/-! ### Words written out from rules R72, R81 and R85 -/

theorem test_decode_create : decode .command refSmall { header := 0x01000000#32 } = .ok .create := by decide
theorem test_decode_push : decode .command refSmall { header := 0x02000000#32, samples := [5#16, 6#16, 7#16, 8#16] } =
    .ok (.push [5#16, 6#16, 7#16, 8#16]) := by decide
theorem test_decode_readSess : decode .status refSmall { header := 0x00000000#32 } = .ok .readSess := by decide
theorem test_decode_readSync : decode .status refSmall { header := 0x00000001#32 } = .ok .readSync := by decide
theorem test_decode_readFsm : decode .status refSmall { header := 0x00000002#32 } = .ok .readFsm := by decide
theorem test_decode_readSeq : decode .status refSmall { header := 0x00000003#32 } = .ok .readSeq := by decide
theorem test_decode_readLock : decode .status refSmall { header := 0x00000004#32 } = .ok .readLock := by decide
theorem test_decode_readSnr : decode .status refSmall { header := 0x00000005#32 } = .ok .readSnr := by decide
theorem test_decode_readToff : decode .status refSmall { header := 0x00000006#32 } = .ok .readToff := by decide
theorem test_decode_readFoff : decode .status refSmall { header := 0x00000007#32 } = .ok .readFoff := by decide
theorem test_decode_readClkoff : decode .status refSmall { header := 0x00000008#32 } = .ok .readClkoff := by decide
theorem test_decode_readNsym : decode .status refSmall { header := 0x00000009#32 } = .ok .readNsym := by decide
theorem test_decode_readSym : decode .status refSmall { header := 0x00000011#32 } = .ok (.readSym 1) := by decide
theorem test_decode_readReserved_low :
    decode .status refSmall { header := 0x0000000F#32 } = .ok (.readReserved 0x0F#8) := by decide
theorem test_decode_readReserved_high :
    decode .status refSmall { header := 0x00000012#32 } = .ok (.readReserved 0x12#8) := by decide
theorem test_decode_readSnapshot : decode .status refSmall { header := 0x01000000#32 } = .ok .readSnapshot := by decide
theorem test_decode_demodInit : decode .demod refSmall { header := 0x10000000#32 } = .ok .demodInit := by decide
/-- V-EN-7. -/
theorem test_decode_demodReq : decode .demod refSmall { header := 0x11000004#32, samples := [9#16, 8#16, 7#16, 6#16] } =
    .ok (.demodReq 4#16 [9#16, 8#16, 7#16, 6#16]) := by decide
theorem test_decode_decInit : decode .decoder refSmall { header := 0x20000000#32 } = .ok .decInit := by decide
/-- V-EN-14. -/
theorem test_decode_decRepair : decode .decoder refSmall { header := 0x21000000#32, words := [0x6D#32] } =
    .ok (.decRepair [true, false, true, true, false, true, true, false]) := by decide
/-- V-EN-16, with `NBYTES = 2`. -/
theorem test_decode_decDecode :
    decode .decoder { refSmall with b := 8, nbytes := 2 } { header := 0x22000000#32, words := [0xCDAB#32] } =
      .ok (.decDecode [0xAB#8, 0xCD#8]) := by decide
/-- V-IL-1 to V-IL-3. -/
theorem test_illegal_opcodes :
    decode .command refSmall { header := 0x00000000#32 } = .error .reservedOpcode ∧
    decode .command refSmall { header := 0x03000000#32 } = .error .reservedOpcode ∧
    decode .command refSmall { header := 0xFF000000#32 } = .error .reservedOpcode := by decide
/-- V-IL-4, V-IL-6 and V-IL-8. -/
theorem test_illegal_fields :
    decode .command refSmall { header := 0x01000001#32 } = .error .nonzeroMbz ∧
    decode .command refSmall { header := 0x02000000#32, samples := [1#16, 2#16, 3#16] } = .error .payloadLength ∧
    decode .command refSmall { header := 0x01000000#32, samples := [1#16] } = .error .payloadLength := by decide
/-- V-ST-18 to V-ST-20. -/
theorem test_invalid_status :
    decode .status refSmall { header := 0x02000000#32 } = .error .reservedOpcode ∧
    decode .status refSmall { header := 0x00000100#32 } = .error .nonzeroMbz ∧
    decode .status refSmall { header := 0x01000005#32 } = .error .snapshotAddress := by decide
/-- Rule R84: a bit past the vector is zero on the decoder port. -/
theorem test_repair_padding :
    decode .decoder refSmall { header := 0x21000000#32, words := [0x16D#32] } = .error .nonzeroPadding := by decide
/-- Rules R53 and R54: bytes come least significant first. -/
theorem test_bytes_little_endian :
    decodeBytes .demod refSmall [0x01#8, 0x00#8, 0x00#8, 0x11#8, 0x34#8, 0x12#8] = .ok (.demodReq 1#16 [0x1234#16]) := by
  decide
/-- Rules R53 and R54 on an AUDIO response, on READ_SNAPSHOT's first words and on a decoder response. -/
theorem test_answer_bytes :
    responseBytes { word := 0x01030201#32, payload := [0x1234#16, 0xFF80#16] } =
      [0x01#8, 0x02#8, 0x03#8, 0x01#8, 0x34#8, 0x12#8, 0x80#8, 0xFF#8] ∧
    statusAnswerBytes [0x00000007#32, 0xFFFFFF00#32] =
      [0x07#8, 0x00#8, 0x00#8, 0x00#8, 0x00#8, 0xFF#8, 0xFF#8, 0xFF#8] ∧
    replyBytes { words := [1#32], samples := [0x0102#16] } = [0x01#8, 0x00#8, 0x00#8, 0x00#8, 0x02#8, 0x01#8] := by decide
theorem test_bytes_arrive :
    (replyArrives (.decDecode []) [0x01#8, 0x00#8, 0x00#8, 0x00#8, 0x02#8, 0x01#8] State.reset =
      .ok { State.reset with decIn := [{ words := [1#32], samples := [0x0102#16] }] }) ∧
    (commandArrives [0x00#8, 0x00#8, 0x00#8, 0x01#8] State.reset =
      .ok { State.reset with cmdIn := [{ header := 0x01000000#32 }] }) ∧
    commandArrives [0x00#8, 0x00#8, 0x00#8, 0x02#8, 0x05#8] State.reset = .error .truncated ∧
    (statusArrives [0x05#8, 0x00#8, 0x00#8, 0x00#8] State.reset = .ok { State.reset with statusIn := [5#32] }) :=
  ⟨rfl, rfl, rfl, rfl⟩
/-- V-EN-16 and V-EN-17: payload words. -/
theorem test_payload_words :
    bytesToWords [0xAB#8, 0xCD#8] = [0x0000CDAB#32] ∧
    bitsToWords [false, false, false, false, false, false, false, true,
      true, false, false, false, false, false, false, false] = [0x00000180#32] := by decide
theorem test_table_words :
    decodeTableWord 32 0x01000000 = some .create ∧ decodeTableWord 32 0x00000009 = some .readNsym ∧
    decodeTableWord 32 0x00000011 = some (.readSym 1) ∧ decodeTableWord 32 0x03000000 = none := by decide
/-- Rule R94 on lines of programs P1, P3 and P6. -/
theorem test_script_text :
    readLine "PUSH 10, -11, 0xFFFF, 13 ; samples".toList =
      .command (.push [.dec 10, .dec (-11), .hex 0xFFFF, .dec 13]) ∧
    readLine "READ SYM[1]".toList = .command (.readName (.sym 1)) ∧
    readLine "    repair: same".toList = .annotation .repairSame ∧
    readLine "    init: demod=1 dec=0".toList = .annotation (.init true false) ∧
    readLine ".word 0x03000000".toList = .malformed ∧ readLine " ; note".toList = .blank := by decide
theorem test_script_demod :
    readLine "    demod: valid=1 sync=0 lock=1 snr=3.00390625 next=4 bits=1011".toList =
      .annotation (.demod true false true 0x0301#16 4#16 [true, false, true, true]) := by decide
/-- V-EN-9, V-EN-11 and V-EN-12. -/
theorem test_script_reply :
    annotationReplies refSmall [] (.demod true false true 0x0500#16 4#16 [true, false, true, true]) =
      some [(.demod, { words := [0x00040005#32, 0x00000500#32, 0#32, 0#32, 0#32, 0#32, 0#32, 0x0000000D#32] })] := by
  decide
theorem test_script_lines :
    assemble (.push [.dec (-1), .hex 65535, .dec 0, .dec 7]) =
      some (.command, { header := 0x02000000#32, samples := [0xFFFF#16, 0xFFFF#16, 0#16, 7#16] }) ∧
    assemble (.push [.dec 32768]) = none ∧
    assemble (.readName (.sym 1)) = some (.status, { header := 0x00000011#32 }) ∧
    assemble .snapshot = some (.status, { header := 0x01000000#32 }) := by decide
/-- Rule R91: the value 3 is treated as UNSYNCED. -/
theorem test_fsm_code_3 : fsmOfCode 3#2 = .unsynced := by decide

/-! ### Small states -/

/-- The state an outcome goes on to. -/
def next? (o : Host.Outcome State Fault Refusal) : Option State :=
  match o with
  | .next t => some t
  | .fault _ => none
  | .refused _ => none

def samples4 : List Sample := [1#16, 2#16, 3#16, 4#16]
def pushPacket : Packet := { header := 0x02000000#32, samples := samples4 }
def createPacket : Packet := { header := 0x01000000#32 }

/-- A ring of capacity 10 or 16 whose storage starts with the samples it holds. -/
def ringOf (cap : Nat) (xs : List Sample) : Ring :=
  { mem := xs ++ List.replicate (cap - xs.length) 0#16, head := 0, occ := xs.length }

/-- A READY block between commands, with a command at its port. -/
def ready (m : Packet) : State := { State.reset with sess := .ready, cmdIn := [m] }

/-- A READY block inside a PUSH. -/
def inPush (p : Phase) (f : Fsm) : State :=
  { ready pushPacket with phase := p, fsm := f, snap := { Snapshot.zero refSmall with fsmPub := f } }

/-- A block inside a CREATE. -/
def inCreate (p : Phase) : State := { State.reset with cmdIn := [createPacket], phase := p }

/-- A demodulator response with `next_r = 4` and no symbols of note. -/
def rsp (lock sync : Bool) (snr : BitVec 16) (bits : List Bool) : DemodRsp :=
  { zeroRsp refSmall with valid := true, lock := lock, sync := sync, snr := snr, nextR := 4#16, bits := bits }

/-- The words of V-EN-8, V-EN-9 or V-EN-10, an SNR word, zero statistics, two symbols and the bits' word. -/
def demodReply (w0 snr bits : Word) : Reply := { words := [w0, snr, 0#32, 0#32, 0#32, 0#32, 0#32, bits] }

def bits1011 : List Bool := [true, false, true, true]
def bits0110 : List Bool := [false, true, true, false]

/-- The snapshot of section 2.6 of the vectors. -/
def statusState : State :=
  { ready pushPacket with
    snap :=
      { lock := true, snr := 0xFF00#16, toff := 0x10#32, foff := 0xFFFFFFF6#32, clkoff := 0x12345678#32
        sym := [0xAAAA5555#32, 1#32], fsmPub := .waitSecondHalf, seq := 7#32 } }

/-- What a status request answers. -/
def answer (i : Instr) : Option (List (List Word)) := (next? (exec i statusState)).map (·.statusOut)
○ ○ ○
- **What you need to do**:
Which lines should be output? Exactly those from the first line of the data through the line containing "theorem test_decode_readSeq : decode", inclusive.

- **Task result**:
/-! ### Words written out from rules R72, R81 and R85 -/

theorem test_decode_create : decode .command refSmall { header := 0x01000000#32 } = .ok .create := by decide
theorem test_decode_push : decode .command refSmall { header := 0x02000000#32, samples := [5#16, 6#16, 7#16, 8#16] } =
    .ok (.push [5#16, 6#16, 7#16, 8#16]) := by decide
theorem test_decode_readSess : decode .status refSmall { header := 0x00000000#32 } = .ok .readSess := by decide
theorem test_decode_readSync : decode .status refSmall { header := 0x00000001#32 } = .ok .readSync := by decide
theorem test_decode_readFsm : decode .status refSmall { header := 0x00000002#32 } = .ok .readFsm := by decide
theorem test_decode_readSeq : decode .status refSmall { header := 0x00000003#32 } = .ok .readSeq := by decide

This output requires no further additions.